Produced for the first time at Griffin Theatre Company in 1986, Away is the best known of Michael Gow's plays, both within Australia and around the world. Gow had just turned 30 before the play was written, and in writing it, Gow has said that he...
Michael Gow is an Australian playwright and actor, born on February 14, 1955 in Sydney, New South Wales, Australia.

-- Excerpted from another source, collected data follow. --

/-- Bytes of the next k beats. -/
def beatsLen (x : DmaCh) (d : Desc) (k : Nat) : Nat := min (d.len - x.rd) (beatLen x d x.rd + 64 * (k - 1))

/-- Bytes cut into beats: the first one to the 64-byte boundary, the others whole (R368). -/
def cutBeats (x : DmaCh) (d : Desc) (bs : List Byte) : List (List Byte) :=
  let n := beatLen x d x.rd
  bs.take n :: chunks 64 64 (bs.drop n)

/-- Bytes that were read stand in the buffer. -/
def placeBeats (s : State) (c : Nat) (d : Desc) (bs : List Byte) : State :=
  s.setChan c fun x => { x with buf := x.buf ++ cutBeats x d bs, rd := x.rd + bs.length, want := 0, part := [] }

/-- Ask host memory for the next bytes of the beats, up to a 4 KiB boundary (R405). A port that is not ACTIVE fails the read (R407); with 1,024
reads outstanding the channel asks again later. -/
def askHost (s : State) (c : Nat) (d : Desc) : State :=
  let x := s.chan c
  let o := chanOwner s c
  let port := chanPort s c
  let a := wrapAddr x.srcBase d.swrap (x.rd + x.part.length)
  if ¬ portActive s port then chanError s c 3
  else if 1024 ≤ (s.link port).reads.length then s.setChan c fun x => { x with want := 0, part := [] }
  else hostRead s port 3 o.1 o.2 (refAddr a) (min (x.want - x.part.length) (4096 - a % 4096)) (.dmaBeats c)

/-- A host read of a channel has been answered whole. -/
def hostBeats (s : State) (c : Nat) (bs : List Byte) : State :=
  let x := s.chan c
  match chanHead x with
  | none => s
  | some d =>
    if x.want = 0 then s
    else if x.part.length + bs.length < x.want then askHost (s.setChan c fun x => { x with part := x.part ++ bs }) c d
    else (placeBeats s c d (x.part ++ bs)).setChan c fun x => { x with state := runState c x }

/-- The next beats are read into the buffer; a request-paced channel's burst begins with a request (R368). -/
def readBeats (s : State) (c : Nat) (d : Desc) : State :=
  if ¬ mayRead c (s.chan c) d then s
  else
    let v := beatsAhead s c d
    let x := s.chan c
    let n := beatsLen x d v.1
    let s := v.2
    let took := fun (s : State) => s.setChan c fun x =>
      let x := if privileged c ∨ 0 < x.burst then x else { x with burst := chanBurst s c, pend := x.pend - 1 }
      { x with burst := x.burst - v.1 }
    if v.1 = 0 then s
    else if d.op = 1 then placeBeats (took s) c d (patternBytes d.src x.rd n)
    else if refSpace x.srcBase = 0 then
      if 1024 ≤ (s.link (chanPort s c)).reads.length then s
      else askHost ((took s).setChan c fun x => { x with want := n, part := [] }) c d
    else
      match sourceBytes s c x d x.rd n with
      | .err e => chanError s c e
      | .data bs => placeBeats (took s) c d bs

/-- One mover's cycle: a beat is written and the next ones are read; a channel that waits for a request gives its mover back. -/
def moverCycle (s : State) (c : Nat) : State :=
  match chanHead (s.chan c) with
  | none => s
  | some d =>
    let s := writeBeat s c d
    if (s.chan c).state = .error then s
    else
      let s := readBeats s c d
      if (s.chan c).state = .error then s else s.setChan c fun x => { x with state := runState c x }

/-- DMA_BEAT: one DMA cycle. -/
def dmaBeat (s : State) : State :=
  let s := grantMovers 64 (dropMovers s)
  dropMovers ((holders s).foldl moverCycle s)

def execDmaBeat (s : State) : Host.Outcome State Fault Refusal :=
  .next (if s.boot.fatal then s else dmaBeat s)

/-! ### Completion (R375, R376) -/

/-- DMA_DESC_DONE: the last write has left the engine, or the descriptor is a LINK. -/
def descDone (s : State) (c : Nat) : State :=
  let x := s.chan c
  match chanHead x with
  | none => s
  | some d =>
    if ¬ chanRuns x ∨ ¬ x.started then s
    else if d.op = 3 then completeDesc s c
    else if d.op < 2 ∧ x.wr = d.len then
      completeDesc (s.setChan c fun x =>
        { x with srcEnd := if d.op = 0 then some (wrapAddr x.srcBase d.swrap d.len) else x.srcEnd,
                 dstEnd := some (wrapAddr x.dstBase d.dwrap d.len) }) c
    else s

def execDmaDescDone (ch : Nat) (s : State) : Host.Outcome State Fault Refusal :=
  .next (if s.boot.fatal then s else descDone s ch)

/-- DMA_FENCE_DONE: every earlier write of the channel has been confirmed; a failed one is reported here (R377). -/
def fenceDone (s : State) (c : Nat) : State :=
  let x := s.chan c
  if ¬ chanRuns x ∨ ¬ inFence x ∨ (List.range 4).any (fun p => writesOut s p (2 ^ 40 + c)) then s
  else if x.writeFailed then chanError s c 4
  else completeDesc s c

def execDmaFenceDone (ch : Nat) (s : State) : Host.Outcome State Fault Refusal :=
  .next (if s.boot.fatal then s else fenceDone s ch)

end Sys2Proof.Machine
end

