/-- The EPOCH_COMMIT that waits to be made, or 0. -/
def commitNode (s : State) : Nat :=
  ((s.dep.nodes.find? fun n => n.2.issued && n.2.outcome.isNone && (match n.2.cmd with | .epochCommit _ _ => true | _ => false)).map (·.1)).getD 0

/-- An EPOCH record of a commit: the recorded tables become the tables of the epoch. Later records of the same commit add nothing. -/
def replayCommit (s : State) (epoch scope : Nat) : State :=
  if s.dep.epoch = epoch then s
  else
    let rs := scanRecords s (fun r => r.rtype == 6 && r.ref == epoch && r.pt == replayPt s && field r.body 0 1 == 0) scanFuel 8 s.rec_.pos
    let secs := giveTables (bitList scope 8) (rs.flatMap fun r => splitTables 8 (r.body.drop 16))
    makeCommit s { acc := commitNode s, epoch := epoch, scope := scope, secs := secs.map (·.2),
                   cfg := secs.foldl (fun c x => sectionRead c x.1 x.2) s.dep.cfg }

/-- An EPOCH record of applications: units apply; false while one cannot. -/
def replayApply (s : State) (units : Nat) : State × Bool :=
  let t := (bitList units 8).foldl epochApply s
  (t, t.dep.lag &&& units == 0)

/-! ### Frames -/

/-- The packet of a FRAME record's body after the frame header (R438). -/
def parsePkt (f b : List Byte) : Option Packet :=
  (([.send, .put, .getReq, .getData, .ack, .coll, .collAns, .probe, .report, .assign, .snap] : List PType).find? fun t =>
    ptypeCode t == field b 0 1).map fun t =>
    let fl := field b 1 1
    let arg := field b 16 4
    let seg := field b 14 2
    let n := match t with
      | .put | .getData => 4096
      | .send | .coll => min 4096 (arg - 4096 * seg)
      | .collAns => 32
      | _ => 0
    { ptype := t, hops := bits fl 0 5, start := bit fl 5, last := bit fl 6, retx := bit fl 7, dstDev := bits (field b 2 2) 0 12,
      dstPt := bits (field b 2 2) 12 3, srcDev := bits (field b 4 2) 0 12, dstQpn := field b 6 2, srcQpn := field b 8 2,
      psn := field b 10 3, answer := bits (field b 13 1) 0 4, seg := seg, arg := arg, cpn := field b 20 5, data := (b.drop 32).take n,
      framePt := bits (field f 1 1) 0 3, frameSecure := bit (field f 1 1) 3 }

/-- A collective message from its bytes (R215). -/
def parseColl (p : Packet) (b : List Byte) : CollMsg :=
  { type := field b 0 1, member := bits (field b 1 1) 0 6, group := field b 2 2, opId := field b 4 4, srcDev := bits (field b 8 2) 0 12,
    srcPt := bits (field b 8 2) 12 3, epoch := field b 10 2, len := field b 12 4, nrec := field b 16 2, ndev := field b 18 1,
    answer := field b 19 1, dstPt := p.dstPt, retx := p.retx, data := b.drop 32 }

/-- The packet of a received FRAME record of mode 2 on a fabric port. -/
def recPacket (r : Record) : Option Packet :=
  if r.rtype = 8 ∧ 4 ≤ bits r.ref 0 4 ∧ ¬ bit r.ref 8 ∧ bits r.ref 9 2 = 2 then parsePkt (r.body.take 16) (r.body.drop 16) else none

In the 1970s, Gow attended the University of Sydney and participated in its renowned drama program alongside fellow director and frequent creative partner Neil Armfield. There, Gow concretized his plans to eventually move into a career in the theater. His time at the University of Sydney came to an end, however, when he graduated in 1980. In the decade that followed, Gow was cast in a number of productions for the stage, as well as an assortment of television and film roles. For example, in the early 1980s, Gow secured a role in Stephen Wallace's film Stir—about the 1974 Bathurst prison riots—as well as the Australian soap opera The Young Doctors. These acting experiences across a variety of creative genres and media served as a fitting prelude for Gow's writing career, which includes not only the plays he is most famous for, but also a selection of other works for radio and television.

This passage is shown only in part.